■ **Work to be completed**
The answer is every line in the data below that contains the word "safetyWrite".

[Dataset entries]
@[simp] theorem State.weightError_now (s : State) (n : Fin 8) (k : Fin 3) : (State.weightError s n k).now = s.now := by
  simp -proj [State.weightError]

@[simp] theorem State.axisLoss_now (s : State) (n : Fin 8) : ((State.axisLoss s n).1).now = s.now := by
  unfold State.axisLoss
  repeat' (first
    | with_reducible eq_refl | with_reducible exact mk_now .. | with_reducible refine ite_now ?_ ?_
    | (with_reducible refine (forAll_now _ _ fun _ _ => ?_).trans ?_)
    | (with_reducible refine (foldl_now _ _ _ fun _ _ => ?_).trans ?_)
    | dsimp only | (simp -proj only [apply_ite State.now, ite_self]; done) | split | simp -proj)

@[simp] theorem axesWrite_now (s : State) (off : Nat) (v : Nat) : (axesWrite s off v).now = s.now := by
  unfold axesWrite
  repeat' (first
    | with_reducible eq_refl | with_reducible exact mk_now .. | with_reducible refine ite_now ?_ ?_
    | (with_reducible refine (forAll_now _ _ fun _ _ => ?_).trans ?_)
    | (with_reducible refine (foldl_now _ _ _ fun _ _ => ?_).trans ?_)
    | dsimp -proj only | (simp -proj only [apply_ite State.now, ite_self]; done) | split | simp -proj)

@[simp] theorem safetyWrite_now (s : State) (off : Nat) (v : Nat) : (safetyWrite s off v).now = s.now := by
  unfold safetyWrite; (repeat' split) <;> simp -proj

@[simp] theorem obsWrite_now (s : State) (off : Nat) (v : Nat) : (obsWrite s off v).now = s.now := by
  unfold obsWrite
  repeat' (first
    | with_reducible eq_refl | with_reducible exact mk_now .. | with_reducible refine ite_now ?_ ?_
    | (with_reducible refine (forAll_now _ _ fun _ _ => ?_).trans ?_)
    | (with_reducible refine (foldl_now _ _ _ fun _ _ => ?_).trans ?_)
    | dsimp -proj only | (simp -proj only [apply_ite State.now, ite_self]; done) | split | simp -proj)

@[simp] theorem State.noteFault_now (s : State) (cause : Nat) (owner : Nat) (job : Nat) (region : Nat) (line : Nat) :
    (State.noteFault s cause owner job region line).now = s.now := by
  simp -proj [State.noteFault]

@[simp] theorem State.readRange_now (s : State) (p : Port) (h off len : Nat) :
    (s.readRange p h off len).2.1.now = s.now := by
  unfold State.readRange
  split
  · rfl
  · split
    · rfl
    · split
      · simp [State.noteFault]
      · rfl

@[simp] theorem State.writeRange_now (s : State) (r : Region) (key : Nat) (off : Nat) (bs : Bytes) :
    (State.writeRange s r key off bs).now = s.now := by
  unfold State.writeRange
  repeat' (first
    | with_reducible eq_refl | with_reducible exact mk_now .. | with_reducible refine ite_now ?_ ?_
    | (with_reducible refine (forAll_now _ _ fun _ _ => ?_).trans ?_)
    | (with_reducible refine (foldl_now _ _ _ fun _ _ => ?_).trans ?_)
    | dsimp -proj only | (simp -proj only [apply_ite State.now, ite_self]; done) | split | simp -proj)

@[simp] theorem State.storeCmd_now (s : State) (t : Ticket) (h : Nat) (off : Nat) (bs : Bytes) :
    (State.storeCmd s t h off bs).now = s.now := by
  unfold State.storeCmd
  repeat' (first
    | with_reducible eq_refl | with_reducible exact mk_now .. | with_reducible refine ite_now ?_ ?_
    | (with_reducible refine (forAll_now _ _ fun _ _ => ?_).trans ?_)
    | (with_reducible refine (foldl_now _ _ _ fun _ _ => ?_).trans ?_)
    | dsimp -proj only | (simp -proj only [apply_ite State.now, ite_self]; done) | split | simp -proj)

@[simp] theorem State.spoilLine_now (s : State) (r : Region) (i : Nat) (kind : Nat) :
    (State.spoilLine s r i kind).now = s.now := by
  simp -proj [State.spoilLine]

@[simp] theorem memWriteReg_now (s : State) (off : Nat) (v : Nat) : (memWriteReg s off v).now = s.now := by
  unfold memWriteReg; (repeat' split) <;> simp -proj

@[simp] theorem State.unloadNet_now (s : State) (n : Fin 8) (k : Fin 3) :
    (State.unloadNet s n k).now = s.now := by
  unfold State.unloadNet
  repeat' (first
    | with_reducible eq_refl | with_reducible exact mk_now .. | with_reducible refine ite_now ?_ ?_
    | (with_reducible refine (forAll_now _ _ fun _ _ => ?_).trans ?_)
    | (with_reducible refine (foldl_now _ _ _ fun _ _ => ?_).trans ?_)
    | dsimp -proj only | (simp -proj only [apply_ite State.now, ite_self]; done) | split | simp -proj)

@[simp] theorem State.updUnit_now (s : State) (u : Fin 16) (f : Ltu → Ltu) : (State.updUnit s u f).now = s.now := by
  simp -proj [State.updUnit]

@[simp] theorem State.pcsLoop_now (s : State) (on : Bool) :
    (State.pcsLoop s on).now = s.now := by
  unfold State.pcsLoop
  repeat' (first
    | with_reducible eq_refl | with_reducible exact mk_now .. | with_reducible refine ite_now ?_ ?_
    | (with_reducible refine (forAll_now _ _ fun _ _ => ?_).trans ?_)
    | (with_reducible refine (foldl_now _ _ _ fun _ _ => ?_).trans ?_)
    | dsimp -proj only | (simp -proj only [apply_ite State.now, ite_self]; done) | split | simp -proj)

@[simp] theorem State.unitSends_now (s : State) (u : Fin 16) (on : Bool) :
    (State.unitSends s u on).now = s.now := by
  unfold State.unitSends
  extract_lets x s1
  have h : s1.now = s.now := ite_now rfl rfl
  exact ite_now ((State.pcsLoop_now _ _).trans h) (ite_now h h)

@[simp] theorem State.unitBack_now (s : State) (u : Fin 16) : (State.unitBack s u).now = s.now := by
  unfold State.unitBack; (repeat' split) <;> simp -proj

@[simp] theorem State.unitEnd_now (s : State) (u : Fin 16) (result : Nat) (event : Bool) :
    (State.unitEnd s u result event).now = s.now := by
  unfold State.unitEnd
  repeat' (first
    | with_reducible eq_refl | with_reducible exact mk_now .. | with_reducible refine ite_now ?_ ?_
    | (with_reducible refine (forAll_now _ _ fun _ _ => ?_).trans ?_)
    | (with_reducible refine (foldl_now _ _ _ fun _ _ => ?_).trans ?_)
    | dsimp -proj only | (simp -proj only [apply_ite State.now, ite_self]; done) | split | simp -proj)

@[simp] theorem State.unitStop_now (s : State) (u : Fin 16) (event : Bool) : (s.unitStop u event).now = s.now := by
  unfold State.unitStop
  extract_lets x s1
  have h1 : s1.now = s.now := ite_now (State.updUnit_now _ _ _) rfl
  rw [State.unitEnd_now]
  split
  · exact (mk_now ..).trans h1
  · exact h1

@[simp] theorem linkLatch_now (s : State) (off : Nat) : (linkLatch s off).now = s.now := by
  unfold linkLatch; (repeat' split) <;> simp -proj

@[simp] theorem linkWrite_now (s : State) (off : Nat) (v : Nat) : (linkWrite s off v).now = s.now := by
  unfold linkWrite
  repeat' (first
    | with_reducible eq_refl | with_reducible exact mk_now .. | with_reducible refine ite_now ?_ ?_
    | (with_reducible refine (forAll_now _ _ fun _ _ => ?_).trans ?_)
    | (with_reducible refine (foldl_now _ _ _ fun _ _ => ?_).trans ?_)
    | dsimp -proj only | (simp -proj only [apply_ite State.now, ite_self]; done) | split | simp -proj)

@[simp] theorem State.updJob_now (s : State) (t : Fin 64) (f : Job → Job) : (State.updJob s t f).now = s.now := by
  simp -proj [State.updJob]

@[simp] theorem State.portDisarmed_now (s : State) (port : Fin 6) :
    (State.portDisarmed s port).now = s.now := by
  unfold State.portDisarmed
  repeat' (first
    | with_reducible eq_refl | with_reducible exact mk_now .. | with_reducible refine ite_now ?_ ?_
    | (with_reducible refine (forAll_now _ _ fun _ _ => ?_).trans ?_)
    | (with_reducible refine (foldl_now _ _ _ fun _ _ => ?_).trans ?_)
    | dsimp -proj only | (simp -proj only [apply_ite State.now, ite_self]; done) | split | simp -proj)

@[simp] theorem State.releaseAttempt_now (s : State) (t : Fin 64) :
    (State.releaseAttempt s t).now = s.now := by
  unfold State.releaseAttempt
  repeat' (first
    | with_reducible eq_refl | with_reducible exact mk_now .. | with_reducible refine ite_now ?_ ?_
    | (with_reducible refine (forAll_now _ _ fun _ _ => ?_).trans ?_)
    | (with_reducible refine (foldl_now _ _ _ fun _ _ => ?_).trans ?_)
    | dsimp -proj only | (simp -proj only [apply_ite State.now, ite_self]; done) | split | simp -proj)

@[simp] theorem State.idleCores_now (s : State) (o : Option (Fin 64)) (cs : List (Fin 32)) : (State.idleCores s o cs).now = s.now := by
  simp -proj [State.idleCores]

@[simp] theorem State.hostsHwFail_now (s : State) :
    (State.hostsHwFail s).now = s.now := by
  unfold State.hostsHwFail
  repeat' (first
    | with_reducible eq_refl | with_reducible exact mk_now .. | with_reducible refine ite_now ?_ ?_
    | (with_reducible refine (forAll_now _ _ fun _ _ => ?_).trans ?_)
    | (with_reducible refine (foldl_now _ _ _ fun _ _ => ?_).trans ?_)
    | dsimp -proj only | (simp -proj only [apply_ite State.now, ite_self]; done) | split | simp -proj)

@[simp] theorem State.discard_now (s : State) (k : Fin 6) (cause : Nat) :
    (State.discard s k cause).now = s.now := by
  unfold State.discard
  split
  · exact (State.updSensor_now _ _ _).trans (ite_now (State.portDisarmed_now _ _) rfl)
  · rfl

■ **Output for this exercise**
@[simp] theorem safetyWrite_now (s : State) (off : Nat) (v : Nat) : (safetyWrite s off v).now = s.now := by
  unfold safetyWrite; (repeat' split) <;> simp -proj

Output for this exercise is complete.